Наслюнявленными полотенцами Дух тер лицо, рассматривая себя в черном глянце окна, как в зеркале. Слюней не хватало, грязные пятна оттирались плохо и еще неделю проступали на нем то в одном месте, то в другом.

Значительно дольше Дух невольно сдерживал кураж: выпалит оскорбление и тут же зырк вокруг: не переборщил ли и нет ли рядом чернильницы?
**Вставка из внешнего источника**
/-- Stored bits flip somewhere: in a die, an L1, the L2, its directory or local memory, with a corrected or an uncorrectable error; an input of the
device, any place at any moment (R254, R304, R387). -/
def State.upset (s : State) : State :=
  let u := (Config.freeWord (s.fv + 608)).toNat
  let e := s.arr
  match (Config.freeWord (s.fv + 607)).toNat % 8 with
  | 0 => { s with devCe := setAdd s.devCe (u % 2 ^ 32) }
  | 1 => { s with devUe := setAdd s.devUe (u % 2 ^ 32) }
  | 2 => { s with arr := { e with l1Bad := (u % 64, u / 64) :: e.l1Bad } }
  | 3 => { s with arr := { e with l2Ue := setAdd e.l2Ue u } }
  | 4 => { s with arr := { e with l2Ce := setAdd e.l2Ce u } }
  | 5 => { s with arr := { e with dirBad := setAdd e.dirBad u } }
  | 6 => s.modCore (u % 64) (fun c => { c with lmFresh := setAdd c.lmFresh (u / 64 % 2 ^ 19) })
  | _ => s.modCore (u % 64) (fun c => { c with lmCe := setAdd c.lmCe (u / 64 % 2 ^ 19) })
/-- The slot that an expert policy writes. -/
def State.policySlot (s : State) : Nat := (Config.freeWord (s.fv + 609)).toNat % 256
/-- What such an action does: the meaning of its event; a self-test that no sub-array fails. -/
def UnitAction.run (u : UnitAction) (s : State) : Out := match u with
  | .frontEnds n => whenSome s (frontEnds? n s)
  | .selfTest c => execSelfTest c 0 s
  | .areduceAbort c => execAreduceAbort c s
  | .ellRelay c => execEllRelay c s
  | .ellConvert c => execEllConvert c s
  | .ellExpand c => execEllExpand c s
  | .scrub n => execScrub n s
  | .l2WriteBack n => execL2WriteBack n s
  | .unsettle => execUnsettle s
  | .fliph => execFliph s
  | .flipd => execFlipd s
  | .move => execMove s
  | .moveComplete => execMoveComplete s
  | .timeSend => execTimeSend s
  | .timeSourceLoss => execTimeSourceLoss s
  | .laneSpare p l => execLaneSpare p l s
  | .halfWidthRetrain p => execHalfWidthRetrain p s
  | .portDown p => execPortDown p s
  | .abortOriginate m => execAbortOriginate m s
  | .fuseAdvance => execFuseAdvance s
  | .vcoreSlewDone => execVcoreSlewDone s
  | .clockRestart => execClockRestart s
  | .throttleExit => execThrottleExit s
  | .heartbeat => execHeartbeat s
  | .takeover => execTakeover s
  | .ppsOut => execPpsOut s
  | .hostRetry => whenSome s (hostRetry? s)
  | .resultRetry n => whenSome s (resultRetry? n s)
  | .delayAsk p => whenSome s (delayAsk? p s)
  | .policyWrite => whenSome s (policyWrite? s.policySlot s)
  | .sense => .next s.sense
  | .choosePoint => whenSome s (choosePoint? s)
  | .throttleEntry => execThrottleEntry s
  | .thermalTrip => execThermalTrip s
  | .upset => .next s.upset

/-- The conditions of such an action hold. -/
def UnitAction.enabled (u : UnitAction) (s : State) : Bool := match u with
  | .frontEnds n => (frontEnds? n s).isSome
  | .selfTest c => (selfTest? c 0 s).isSome
  | .areduceAbort c => (areduceAbort? c s).isSome
  | .ellRelay c => (ellStep 0 c s).isSome
  | .ellConvert c => (ellStep 1 c s).isSome
  | .ellExpand c => (ellExpand? c s).isSome
  | .scrub n => s.scrubDue.contains n
  | .l2WriteBack _ => true
  | .unsettle => (unsettle? s).isSome
  | .fliph => (fliph? s).isSome
  | .flipd => (flipd? s).isSome
  | .move => (move? s).isSome
  | .moveComplete => (moveComplete? s).isSome
  | .timeSend => (timeSend? s).isSome
  | .timeSourceLoss => (timeSourceLoss? s).isSome
  | .laneSpare p l => (s.ifUp p (laneSpare? p l s)).isSome
  | .halfWidthRetrain p => (s.ifUp p (halfWidthRetrain? p s)).isSome
  | .portDown p => (s.ifUp p (portDown? p s)).isSome
  | .abortOriginate m => (abortOriginate? m s).isSome
  | .fuseAdvance => (fuseAdvance? s).isSome
  | .vcoreSlewDone => (vcoreSlewDone? s).isSome
  | .clockRestart => (clockRestart? s).isSome
  | .throttleExit => (throttleExit? s).isSome
  | .heartbeat => (heartbeat? s).isSome
  | .takeover => (takeover? s).isSome
  | .ppsOut => (ppsOut? s).isSome
  | .hostRetry => (hostRetry? s).isSome
  | .resultRetry n => (resultRetry? n s).isSome
  | .delayAsk p => (delayAsk? p s).isSome
  | .policyWrite => (policyWrite? s.policySlot s).isSome
  | .sense | .upset => true
  | .choosePoint => (choosePoint? s).isSome
  | .throttleEntry => (throttleEntry? s).isSome
  | .thermalTrip => (thermalTrip? s).isSome

/-- The conditions of an event of the lists above hold: one whose conditions do not hold does not happen (log 67, DESIGN CHOICE). -/
def enabled (s : State) (i : Instr) : Bool := match i with
  | .windowEnd n => (windowEnd? n s).isSome
  | .deadlineDiversion n => (deadlineDiversion? n s).isSome
  | .budgetExhausted n => (budgetExhausted? n s).isSome
  | .wfeLimitExpiry n => (wfeLimitExpiry? n s).isSome
  | .userInterruptEntry n => (userInterruptEntry? n s).isSome
  | .resultDelivery n => (resultDelivery? n s).isSome
  | .acknowledgement n => (acknowledgement? n s).isSome
  | .strandStop n => (strandStop? n s).isSome
  | .strandRetire n => (strandRetire? n s).isSome
  | .wrapupStart n => (wrapupStart? n s).isSome
  | .matrixOpStart c => (matrixOpStart? c s).isSome
  | .mpreEarlyStart c => (mpreEarlyStart? c s).isSome
  | .nestStart c => (nestStart? c s).isSome
  | .nestPass c => (nestPass? c s).isSome
  | .matrixOpComplete c => (matrixOpComplete? c s).isSome
  | .copyCommandStart c => (copyCommandStart? State.startLayout c s).isSome
  | .copySector c => (copySector? c s).isSome
  | .copyCommandComplete c => (copyCommandComplete? c s).isSome
  | .areduceComplete c => (areduceComplete? c s).isSome
  | .memoryCommandStart q => (memoryCommandStart? q s).isSome
  | .memoryPart q d => (memoryPart? q d s).isSome
  | .memoryCommandComplete q => (memoryCommandComplete? q s).isSome
  | .xpwrPoisonWrite u => s.xpwrDue.contains u
  | .bundleStart b => (bundleStart? b s).isSome
  | .preemptSaveComplete b => (preemptSaveComplete? b s).isSome
  | .bundleComplete b => (bundleComplete? b s).isSome
  | .launch n => (launch? n s).isSome
  | .nopPacket n => (nopPacket? n s).isSome
  | .waitPacket n => (waitPacket? n s).isSome
  | .queueWaitTimeout n => (queueWaitTimeout? n s).isSome
  | .signalPacket n => (signalPacket? n s).isSome
  | .register n => (register? n s).isSome
  | .unregister n => (unregister? n s).isSome
  | .mapq n => (mapq? n s).isSome
  | .unmapq n => (unmapq? n s).isSome
  | .revoke n => (revoke? n s).isSome
  | .kill n => (kill? n s).isSome
  | .policyDispatch => (policyDispatch? s).isSome
  | _ => false

/-- Power states are entered as soon as their conditions hold (R402). -/
def powerDue : List UnitAction := [.thermalTrip, .throttleEntry]
/-- What the management core and the sensors do, from the first boot step on (R399, R402, R403). -/
def powerUnits : List UnitAction := [.sense, .choosePoint, .vcoreSlewDone, .clockRestart, .throttleExit]
/-- Unit actions that take place as soon as they are due: those that device time sets (R397, R307, R381). -/
def dueUnits : List UnitAction := [.heartbeat, .takeover, .ppsOut, .timeSend, .timeSourceLoss, .delayAsk .east, .delayAsk .west]
/-- Unit actions that the compute clock drives: cores, Ell, sequencers, L2 (R23). -/
def clockedUnits (s : State) : List UnitAction :=
  s.strands.map (fun t => .frontEnds t.1) ++ s.cores.flatMap (fun c => [.selfTest c.1, .areduceAbort c.1, .ellRelay c.1, .ellConvert c.1, .ellExpand c.1]) ++
  s.scrubDue.map .scrub ++ s.l2.map (fun x => .l2WriteBack x.1) ++ s.hostL2.map (fun x => .l2WriteBack (unitKey .host x.1)) ++
  s.poolL2.map (fun x => .l2WriteBack (unitKey .pool x.1)) ++ s.strands.map (fun t => .resultRetry t.1)
/-- The other unit actions. -/
def freeUnits (s : State) : List UnitAction :=
  [.hostRetry, .unsettle, .fliph, .flipd, .move, .moveComplete, .fuseAdvance, .halfWidthRetrain .east, .halfWidthRetrain .west, .portDown .east,
   .portDown .west, .policyWrite, .upset] ++ powerUnits ++
  (List.range 18).flatMap (fun l => [.laneSpare .east l, .laneSpare .west l]) ++ s.abortDue.map (fun m => .abortOriginate (BitVec.ofNat 8 m))

/-- What happens in a step. -/
inductive Action where
  | event (i : Instr)
  | unit (u : UnitAction)
  | issue (x : IssueOf)
  /-- the last try of a waiting head whose timer runs out -/
  | lastTry (x : IssueOf)
  | tick
  deriving DecidableEq, Repr

/-- The free values that a step may use end where the next step's begin. -/
def freeStride : Nat := 4096

end Sys2Proof.Machine
end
Уже на следующий день им владел незлобивый настрой. Умостившись по-турецки среди одеял и подушек, собранных с нескольких коек, Дух ворожил, отупело раскладывая пасьянс и занудливо канюча:

 
Два туза и между
Кралечка вразрез.
Я имел надежду,
А теперь я без.
 

Я корпел над «Пятнадцатилетним капитаном». Медленно и упорно, пошевеливая губами и проговаривая про себя каждую букву, продирался сквозь их дебри. Каждое слово вызывало запинку. Его нужно было составить по складам, разгадать и вникнуть в не сразу понятный смысл, как в ребус или в кроссворд. Я учился сосредотачиваться и настойчиво вгрызался в текст. Каждая страница цементировала прочитанное.

Мысленно я все дальше уплывал от нашего серого обиталища. Забылась непутевая, шиворот-навыворот, растелешенная жизнь, нудное мотание из угла в угол, маялка и шашки. Удивительные приключения капитана и его друзей, преодолевавших опасности и невзгоды, захватили меня и повлекли за собой, не давая передышки. Затерянные и одинокие, оторванные от родных и справедливого мира, попавшие в беду путники страдали, боролись и надеялись, как и мы в приемнике.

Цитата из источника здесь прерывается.